22 января. О критерии определения величины тайны. Абсолютного критерия нет, относительный решает с какой-то степенью вероятности, иногда очень большой. Но и при самой большой истинным может быть невероятное.

Критерий. Тайна выражается частично, причем словами. Слово интендирует к чему-либо. Если в словах имеется неопределенность больше необходимой или есть несоответствие между словами и интендируемым предметом, то в прямой зависимости от величины неопределенности или несоответствия уменьшается тайна. Тайна выражается в соразмерности небольшой погрешности, то есть в достаточной определенности слов и в соответствии между словами и интендируемым предметом. Поэтому у гения всегда тайна большая, у бездарности — маленькая, но у человека, ничего не создающего ни в искусстве, ни в науке, ни в философии, у совсем неизвестного, может быть и большая. Один человек стал плохим искусствоведом, у него маленькая тайна. Если бы она была больше, он стал бы, может, хорошим сапожником.
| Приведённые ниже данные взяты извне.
-- ==== Sys2Proof/Machine/Input.lean ====
section
/-! DEFINITION. The input pipeline (R326 to R351): job rings, sample jobs and their candidates, the decoded-sample
cache, and live sensor streams. -/

namespace Sys2Proof.Machine

open Sys2Proof

/-! ## Job rings (R326) -/

def ringKey (h f : Nat) : Nat := h * 16 + f
def getRing (s : State) (h f : Nat) : JobRing := mgetD s.inp.rings (ringKey h f) {}
def putRing (s : State) (h f : Nat) (r : JobRing) : State :=
  let i := s.inp
  { s with inp := { i with rings := mput i.rings (ringKey h f) r } }

/-- Entries of a ring. -/
def jobRingSize (s : State) (h f : Nat) : Nat := 2 ^ min (max (fgeti s (pgINP h) F.RCFG_SIZE_LOG2 f) 4) 15

/-- The registers of ring f take writes under fold f's authority or SYSTEM (R326, R351). -/
def withRing (s : State) (src : Src) (f : Nat) (g : State → State) : State := withEntry s src f fun _ s => g s

def ringDoorbell (s : State) (host ring tail : Nat) : State :=
  let head := fgeti s (pgINP host) F.RSTS_HEAD ring
  if jobRingSize s host ring < (tail + 65536 - head) % 65536 then fputi s (pgINP host) F.RSTS_DB_OVERRUN ring 1
  else putRing s host ring { getRing s host ring with tail := tail % 65536 }

def execJobRingDoorbell (src : Src) (host ring : Nat) (tail : BitVec 16) (s : State) : Out :=
  .next (if host < 2 ∧ ring < 16 then withRing s src ring fun s => ringDoorbell s host ring tail.toNat else s)

/-! ## Jobs (R328, R329) -/

def jbits (j : JobSt) (hi lo : Nat) : Nat := bits j.desc.toNat hi lo
def jOp (j : JobSt) : Nat := jbits j 7 0
def jP0 (j : JobSt) : Nat := jbits j 103 64
def jCount (j : JobSt) : Nat := jbits j 143 128 + 1
def jFrames (j : JobSt) : Nat := jbits j 151 144
def jN (j : JobSt) : Nat := jbits j 231 192 + 1
def jOut (j : JobSt) : Nat := jbits j 367 320
def jPitch (j : JobSt) : Nat := jbits j 415 384
def jRec (j : JobSt) : Nat := jbits j 495 448

def jobReserved (j : JobSt) : Bool :=
  jbits j 15 10 == 0 && jbits j 127 104 == 0 && jbits j 159 156 == 0 && jbits j 255 232 == 0 &&
    jbits j 319 304 == 0 && jbits j 383 368 == 0 && jbits j 447 416 == 0 && jbits j 511 496 == 0 &&
    jbits j 575 560 == 0 && jbits j 1023 655 == 0

/-- The ring's cache (R341): base, slot bytes, slots; none when it is not configured in the fold's tier F. -/
def ringCache (s : State) (h f : Nat) : Option (Nat × Nat × Nat) :=
  let lg := fgeti s (pgINP h) F.CACHE_HI_SLOT_LOG2 f
  let base := fgeti s (pgINP h) F.CACHE_LO_BASE_LO f * twoMiB + fgeti s (pgINP h) F.CACHE_HI_BASE_HI f * 2 ^ 32
  let slots := fgeti s (pgINP h) F.CACHE_CFG_SLOTS f + 1
  if lg < 12 ∨ 26 < lg then none
  else if !(base + slots * 2 ^ lg ≤ tierFBytes s) || !inPlainRegions s f base (base + slots * 2 ^ lg) then none
  else some (base, 2 ^ lg, slots)

/-- The ring's cache has a slot size and lies outside the fold's regions or tier F (R341, R351). -/
def cacheOutside (s : State) (h f : Nat) : Bool :=
  let lg := fgeti s (pgINP h) F.CACHE_HI_SLOT_LOG2 f
  12 ≤ lg && lg ≤ 26 && (ringCache s h f).isNone

/-- Record a refused enable of the input page (R350, R351). -/
def inpRefuse (s : State) (h cause : Nat) : State :=
  fput (fput s (pgINP h) F.INP_STS_CFG_ERR 1) (pgINP h) F.INP_STS_CAUSE cause

/-- A range of a job lies in the fold's uncompressed regions (R326). -/
def jobInside (s : State) (f lo n : Nat) : Bool := inPlainRegions s f lo (lo + n)

/-- Some range of the job lies outside (R329). -/
def jobOutside (s : State) (f : Nat) (j : JobSt) : Bool :=
  !jobInside s f (jbits j 303 256) (16 * jN j) || !jobInside s f (jOut j) (jCount j * jPitch j) ||
    !jobInside s f (jRec j) (32 * jCount j) || !jobInside s f (jbits j 559 512) 32 ||
    !jobInside s f (jbits j 559 512) (32 + 32 * min (progCount j.prog) 8)

/-- The acceptance of a job (R21, R57, R329). -/
def jobCheck (s : State) (h f : Nat) (j : JobSt) : Option Nat :=
  let sigBad := (jbits j 9 9 == 1) && ctxFold s (jbits j 648 640) != some f
  let cacheBad := (jbits j 8 8 == 1) && (ringCache s h f).isNone
  if !jobReserved j || 1 < jOp j then some stBAD
  else if jOp j = 0 then (if sigBad then some stSTATE else none)
  else if jN j < jP0 j + jCount j || jPitch j % 256 != 0 then some stBAD
  else if jobInside s f (jbits j 559 512) 32 && (progBad j.prog (jFrames j) || jPitch j < progOutBytes j.prog (jFrames j)) then
    some stBAD
  else if jobInside s f (jbits j 559 512) 32 && progUnsup j.prog then some stUNSUP
  else if sigBad || cacheBad then some stSTATE
  else if jobOutside s f j then some stPERM
  else none

/-! ## Completion (R326, R344) -/

/-- A job's completion record: QUEUE, GEN and CONTEXT are zero. -/
def jobRecord (j : JobSt) (r : Res) : List Byte :=
  leBytes 16 (r.code + jOp j * 2 ^ 8 + jbits j 31 16 * 2 ^ 16 + jbits j 9 9 * 2 ^ 44 + r.cond * 2 ^ 64 + r.note * 2 ^ 80
    + j.time % 2 ^ 32 * 2 ^ 96)

/-- A job ends with a result, at this Herd time (R144). -/
def endJob (s : State) (j : JobSt) (r : Res) : JobSt := { j with res := some r, time := herdTime s }

/-- The conditions that a job has met (R22, R339, R344). -/
def jobCodes (j : JobSt) : List Nat :=
  (if j.tier then [stTIER] else []) ++ (if j.ovf = 0 then [] else [stOVERFLOW])
    ++ (if j.rejected = 0 && j.empties = 0 then [] else [stNOTE])

/-- Post the completions of a ring's oldest jobs, in order, each with its tally signal (R24, R328). The move filter holds
posting (R251); a record whose tier F line is down is lost (R316). -/
def postJobs (s : State) (h f : Nat) : List JobSt → State
  | [] => putRing s h f { getRing s h f with jobs := [] }
  | j :: rest =>
    match j.res with
    | none => putRing s h f { getRing s h f with jobs := j :: rest }
    | some r =>
      let x := getRing s h f
      let pa := fgeti s (pgINP h) F.RCBASE_LO_CBASE_LO f * 16 + fgeti s (pgINP h) F.RCBASE_HI_CBASE_HI f * 2 ^ 32
        + x.posted % jobRingSize s h f * 16
      if jobInside s f pa 16 && busWaits s pa 16 then putRing s h f { x with jobs := j :: rest }
      else
        let s := putRing s h f { x with posted := (x.posted + 1) % 65536 }
        let s := if jobInside s f pa 16 && !busDown s pa 16 then (busWrite s pa (jobRecord j r) false false).1 else s
        let s := if jbits j 9 9 = 1 then tallyAdd s (jbits j 648 640) (jbits j 654 649) 1 else s
        postJobs s h f rest
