/-- A laggard sends a BEACON on an active collective to its ring neighbours (R390). -/
def execBeaconTimer (team cseq : Nat) (s : State) : Out :=
  .next (match findCol s team cseq with
    | none => s
    | some x =>
      if !laggard s then s
      else
        let ax := match findCmd s x.id with | some c => kAxes c | none => []
        let v := asOf s x
        let me := selfRank v team ax
        (List.range ax.length).foldl (fun s i =>
          let a := lget ax i 0
          let own := rankCoord v team ax i me
          let y := ringNext v team a 0 own
          if y = own then s
          else
            let dst := rankPkg v team ax (rankWith v team ax me i y)
            let e := engineTo v dst
            if fenced s x.fold then s
            else sendFlit (bump s (pgCOLL e.1 e.2) 9) { colFlit s x 4 0 0 dst [] false with lag := true } (colSpread s x)) s)

/-- The deadline of a collective (R389), in µs, and whether LAG has extended it. -/
def colDeadline (s : State) (x : ColSt) : Nat × Bool :=
  let tmo := max x.cfg.tmo 1
  let grace := x.cfg.grace * 1000
  match x.lag with
  | some t => if nowUs s ≤ t + tmo then (min (nowUs s + tmo) (x.last + tmo + grace), true) else (x.last + tmo, false)
  | none => (x.last + tmo, false)

/-- A collective's deadline passes: the member it awaits is declared failed (R389, R391). Before its launch it waits on no
member. -/
def execCollectiveDeadline (team cseq rank : Nat) (s : State) : Out :=
  .next (match findCol s team cseq with
    | none => s
    | some x =>
      let d := colDeadline s x
      if !x.launched then s
      else if nowUs s ≤ d.1 then (if d.2 then bump s pgFAB 10 else s) else peerFailed s x 1 rank)

/-- A fold reset aborts the fold's collectives and disables its team entries (R392). -/
def colFoldReset (s : State) (f : Nat) : State :=
  let mine := s.fab.cols.filter fun x => x.fold == f
  let s := mine.foldl (fun s x =>
    let ax := match findCmd s x.id with | some c => kAxes c | none => []
    colEnd (sendAborts s x ax) x (resOf (stFOLDRESET :: x.codes))) s
  (List.range 64).foldl (fun s t =>
    if fgeti s pgFAB F.FAB_TEAM_FOLD t == f then fputi s pgFAB F.FAB_TEAM_ENABLE t 0 else s) s

end Sys2Proof.Machine
end

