/-- A save or a restore of an array whose request has waited (R576); a save that a fault met ends with FAULT_ABORT too
(R118). -/
def saveTimeout (s : State) (u : ArrayUnit) : State :=
  match (getArr s u).passes.find? fun p => p.stop.isSome with
  | some p =>
    if p.dead then saveFail (bump s (pgMXA u.die u.pen u.arr) 9) u p [stABORT, stTIER] else saveFail s u p [stTIER]
  | none => match unitNext s u with
    | some x => if x.slot.isSome then restoreFail s u x [stTIER] else s
    | none => s

/-- A request of an Etch unit has waited: its run ends with TIER_ERROR, or its combine, export or import does, with
its outputs undefined where they may have been written (R226). -/
def etchTimeout (s : State) (t u : Nat) : State :=
  if (getEtch s t u).isSome then etchStep s t u (.error stTIER)
  else match s.cmds.find? fun c => c.phase == .granted && c.tile == t && c.engine == u && 0x61 ≤ cOp c && cOp c ≤ 0x63 with
    | none => s
    | some c =>
      let fmt := cbits c 308 304
      let n := cbits c 415 384 + 1
      let eb := imageElemBytes fmt n
      let outs := match cOp c with
        | 0x61 => [(cbits c 223 176, 4)]
        | 0x62 => [(cbits c 271 224, 0x40 + roundUp eb 64 + imageScaleBytes fmt n)]
        | _ => [(cbits c 223 176, eb), (cbits c 271 224, imageScaleBytes fmt n)]
      etchFail s t u c.id [stTIER] outs

/-- A line request of a unit to tier F or through a window waits TIER_TMO µs without a response: the command it
serves ends with TIER_ERROR. Nothing happens while no request of the unit waits there. -/
def execTierRequestTimeout (unit : UnitId) (s : State) : Out :=
  .next (match unit with
    | .drover t e => if t < 4 ∧ e < 16 then droverTimeout s t e else s
    | .etch t e => if t < 4 ∧ e < 8 ∧ (etchAsks s t e).any (askBelow s) then etchTimeout s t e else s
    | .hatch d p => if d < 16 ∧ p < 9 ∧ (hatchAsks s d p).any (askBelow s) then weightLine s d p (.error stTIER) else s
    | .coll t _ =>
      match s.fab.cols.find? fun x => x.tile == t && (colAsks s x).any (askBelow s) with
      | some x => colEnd s x (resOf (x.codes ++ [stTIER]))
      | none => s
    | .array u => if unitOk u && (saveAsks s u).any (askBelow s) then saveTimeout s u else s
    | .frontEnd t => if t < 4 then frontEndTimeout s t else s
    | .remote t => if t < 4 then remoteTimeout s t else s
    | .vec _ _ => s
    | .list _ _ => s
    | .pen _ _ => s
    | .prep _ => s)

end Sys2Proof.Machine
end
3 июля. Прежде чем определять философию, попробую исключить то, что не необходимо для философии. Не необходимы: полнота и непротиворечивость системы, последовательность, тщательная детализация. Но уже здесь я могу сказать и противоположное: необходимы интенсивная полнота, то есть в чем-либо одном, и из этого уже следует тщательная детализация в одном направлении и последовательность. Но это другая детализация и другая последовательность. Всё равно я снова ничего не сказал.

Я вижу — вот единственное, что требуется для философа: вижу, и слышу, и осязаю, и обоняю не глазами, не ушами, не умом даже, а чем? Не знаю. Философия сказана или записана, поэтому есть речь. Речь, видимая, слышимая, осязаемая, обоняемая не глазами, не ушами, не умом даже, а не знаю чем, есть философия. Вот почему не умом: доказательства и обоснования в философии ничего не доказывают и не обосновывают. Значит, непосредственно. Философия есть речь, непосредственно видимая, слышимая, осязаемая, обоняемая; непосредственно — значит: не через органы чувств и не через логические формы речи.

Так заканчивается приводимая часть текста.